The problem is that your first if does not cover the second.
The way you are (indenting correctly):
for (int i=0; i<text.length()-1; i++) {
if (text.charAt(i)==c)
count=count+1;
if(count==n)
index= i;
}
It will make if(count==n) run regardless of whether it is in the right letter or not.
Wondering what to search for the letter a and n a 1 begins with:
- Catch the first
a of String at 7
- Change% from% to% with%
- Refresh
count because 1 equals index
- The next letter is no longer
count but n continues to a , so it refreshes count to 1 wrong. It will continue to update to the next few letters until index increases again or 8 ends.
Solve this easily with count , including the second String on the first:
for (int i = 0; i < text.length() - 1; i++) {
if (text.charAt(i) == c) { //abre aqui
count = count + 1;
if (count == n)
index = i;
} //fecha aqui incluindo o outro if
}
So only when the letters are equal can the {} be updated.
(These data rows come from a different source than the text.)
-- ==== Sys2Proof/Machine/Barrier.lean ====
section
/-! DEFINITION. The Barrier Drive Unit: the machine record under commands, detector changes and limits, and the zone record
(R157 to R171). What the Sequence Controller does with a machine's change stands with the crossing sequence. -/

namespace Sys2Proof.Machine

open Sys2Proof

/-! ### One machine -/

/-- The other direction. -/
def Dir.other : Dir → Dir
  | .lower => .raise
  | .raise => .lower

/-- The state of a machine moving in a direction (R157). -/
def Dir.moving : Dir → MachineState
  | .lower => .lowering
  | .raise => .raising

/-- The state of a machine proved at the end of a direction (R157). -/
def Dir.proved : Dir → MachineState
  | .lower => .downProved
  | .raise => .upProved

/-- The detector at the end a direction moves toward (R161). -/
def MachineRec.target (d : Dir) (r : MachineRec) : Bool :=
  match d with
  | .lower => r.down
  | .raise => r.up

/-- The machine has left its start: that detector is inactive and BOOM active (R160). -/
def MachineRec.hasLeft (d : Dir) (r : MachineRec) : Bool := !r.target d.other && r.boom

/-- Proof at the target: the drive goes off (R161). -/
def MachineRec.prove (now : Time) (d : Dir) (r : MachineRec) : MachineRec :=
  { r with state := d.proved, drive := none, leaveBy := none, travelBy := none,
           lastTravel := r.cmdTime.map fun t => (now - t).toNat }

/-- A movement started, by a command, a reversal or a re-drive: the drive on, both limits running (R159, R160, R161); proved
at once on a detector already active (R162). -/
def MachineRec.start (now : Time) (d : Dir) (r : MachineRec) : MachineRec :=
  let left := r.hasLeft d
  let m := { r with state := d.moving, commanded := some d, drive := some d, cmdTime := some now, leaveMet := left,
                    leaveBy := if left then none else some (after now r.tLeave),
                    travelBy := some (after now r.tTravel) }
  if m.target d then m.prove now d else m

/-- A machine command (R159, R162). -/
def MachineRec.command (now : Time) (d : Dir) (r : MachineRec) : MachineRec :=
  if r.state = .failed then r
  else if r.state = d.proved then { r with commanded := some d }
  else if r.state = d.moving then r
  else r.start now d

/-- Entry to FAILED (R165). The raise is the crossing's to class. -/
def MachineRec.fail (now : Time) (cause : MachineCause) (r : MachineRec) : MachineRec :=
  { r with state := .failed, drive := none, cause := cause, failTime := some now, commanded := none, leaveBy := none,
           travelBy := none, leaveMet := false }

/-- The state a machine at rest shows by its end detectors (R158, R163). -/
def restState (up down : Bool) : MachineState :=
  match up, down with
  | true, false => .upProved
  | false, true => .downProved
  | _, _ => .halted

/-- The state taken from the detectors, the first two rows applied when `checks` (R158); leave met becomes no and the three
times stay (log 43). -/
def MachineRec.fromDetectors (now : Time) (checks : Bool) (r : MachineRec) : MachineRec :=
  let m := { r with drive := none, commanded := none, leaveBy := none, travelBy := none, leaveMet := false,
                    cause := .none, state := restState r.up r.down }
  if checks && !r.boom then m.fail now .boomLost
  else if checks && r.up && r.down then m.fail now .detectorConflict
  else m

/-- A position that is not supervised: drives off, HALTED, no cause (R168); no direction, leave met no, the three times as
they were (log 43). -/
def MachineRec.unsupervised (r : MachineRec) : MachineRec :=
  { r with state := .halted, drive := none, commanded := none, leaveBy := none, travelBy := none, leaveMet := false,
           cause := .none }

/-- A machine moving in `d` after a detector change: leave met, then the target (R160, R161). -/
def MachineRec.travelled (now : Time) (d : Dir) (r : MachineRec) : MachineRec :=
  let m := if r.hasLeft d then { r with leaveMet := true, leaveBy := none } else r
  if m.target d then m.prove now d else m

/-- A machine proved at the end of `d` after a detector change: moved off that end, it is driven back or becomes HALTED and
follows its detectors (R163); without a plan the drive back does not ask for BOOM (log 19). -/
def MachineRec.rested (now : Time) (d : Dir) (r : MachineRec) : MachineRec :=
  if r.target d then r
  else if r.commanded = some d then r.start now d
  else { r with state := restState r.up r.down }

/-- A detector change of a supervised machine (R160, R161, R163, R164); `checks` are the two faults of R164. -/
def MachineRec.detectors (now : Time) (checks : Bool) (up down boom : Bool) (r : MachineRec) : MachineRec :=
  let m := { r with up := up, down := down, boom := boom }
  if r.state = .failed then m
  else if checks && r.boom && !boom then m.fail now .boomLost
  else if checks && up && down && !(r.up && r.down) then m.fail now .detectorConflict
  else
    match r.state with
    | .lowering => m.travelled now .lower
    | .raising => m.travelled now .raise
    | .upProved => m.rested now .raise
    | .downProved => m.rested now .lower
    | .halted => { m with state := restState up down }
    | .failed => m

/-- Levels alone, for a position that is not supervised (R168). -/
def MachineRec.levels (up down boom : Bool) (r : MachineRec) : MachineRec := { r with up := up, down := down, boom := boom }

/-- The machine moves. -/
def MachineRec.isMoving (r : MachineRec) : Bool := decide (r.state = .lowering) || decide (r.state = .raising)

/-- The leave deadline has been reached (R160). -/
def MachineRec.leaveDue (now : Time) (r : MachineRec) : Bool := r.isMoving && !r.leaveMet && due r.leaveBy now

/-- The travel deadline has been reached (R161). -/
def MachineRec.travelDue (now : Time) (r : MachineRec) : Bool := r.isMoving && due r.travelBy now

/-! ### The machines in the state -/

/-- A machine record replaced. -/
def State.setMachine (s : State) (i : Fin 4) (r : MachineRec) : State :=
  { s with barrier := { s.barrier with machines := s.barrier.machines.set i r } }

/-- The zone record replaced. -/
def State.setZone (s : State) (z : ZoneRec) : State := { s with barrier := { s.barrier with zone := z } }

/-- The detector faults and limits of a position are supervised: it is present, or no bank is ACTIVE (R168). -/
def State.supervised (s : State) (i : Fin 4) : Bool := s.par true (fun p => p.machines[i].present)

/-- MACHINE_FAILED, with the class of the crossing state (R165). -/
def State.raiseMachineFailed (s : State) (i : Fin 4) : State :=
  s.raise .machineFailed ⟨.machine, i.val⟩ (if s.crossing.state = .opened then .urgent else .safety)

/-- The record of a machine replaced; entering FAILED raises MACHINE_FAILED and takes its last direction away
(R165, R112). -/
def State.putMachine (s : State) (i : Fin 4) (r : MachineRec) : State :=
  let s' := s.setMachine i r
  if r.state = .failed ∧ s.barrier.machines[i].state ≠ .failed then
    State.raiseMachineFailed { s' with crossing := { s'.crossing with lastDir := s'.crossing.lastDir.set i none } } i
  else s'

/-- A machine command handed to a position and entered as its last direction sent; a FAILED machine is sent none
(R112, R159). -/
def State.sendMachine (s : State) (i : Fin 4) (d : Dir) : State :=
  let r := s.barrier.machines[i]
  if r.state = .failed then s
  else
    { s.setMachine i (r.command s.clock d) with
      crossing := { s.crossing with lastDir := s.crossing.lastDir.set i (some d) } }

/-! ### The exit hold (R171) -/

/-- Word that exit lowering is waiting on the zone (R171). -/
def State.beginWait (s : State) : State :=
  let z := s.barrier.zone
  if z.waiting then s
  else s.setZone { z with waiting := true, holdStart := some s.clock,
                          holdBy := some (after s.clock (s.par 0 Plan.tZone)) }

/-- Word that the wait has ended (R171). -/
def State.endWait (s : State) : State :=
  let z := s.barrier.zone
  if z.waiting then
    let s' := s.setZone { z with waiting := false, holdStart := none, holdBy := none, condition := false }
    if z.condition then s'.clear .zoneHold ⟨.zone, 0⟩ else s'
  else s

/-- HOLD_DEADLINE (R171). -/
def opHoldDeadline (s : State) : State :=
  let z := s.barrier.zone
  if z.waiting && due z.holdBy s.clock then
    (s.setZone { z with holdBy := none, condition := true }).raise .zoneHold ⟨.zone, 0⟩ .urgent
  else s

end Sys2Proof.Machine
end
Once found the position is no longer useful to do any other processing. For this reason you can further improve the method by moving the return directly into if :
int buscaChar(String text, char c, int n) {
int count = 0;
for (int i = 0; i < text.length() - 1; i++) {
if (text.charAt(i) == c) {
count = count + 1;
if (count == n)
return i; //apenas return
}
}
return -1; //retorna -1 quando não existe
}
In this way your code not only does not make unnecessary processing, it's even simpler.
Also note how I changed the return value when it does not exist for index , which is a universal value for this type of function. This return exchange made the variable if not even necessary.
See this code working on Ideone
Note that to have the -1 you indicated must be the 4th index and not the 5th because the first is uppercase and therefore does not count.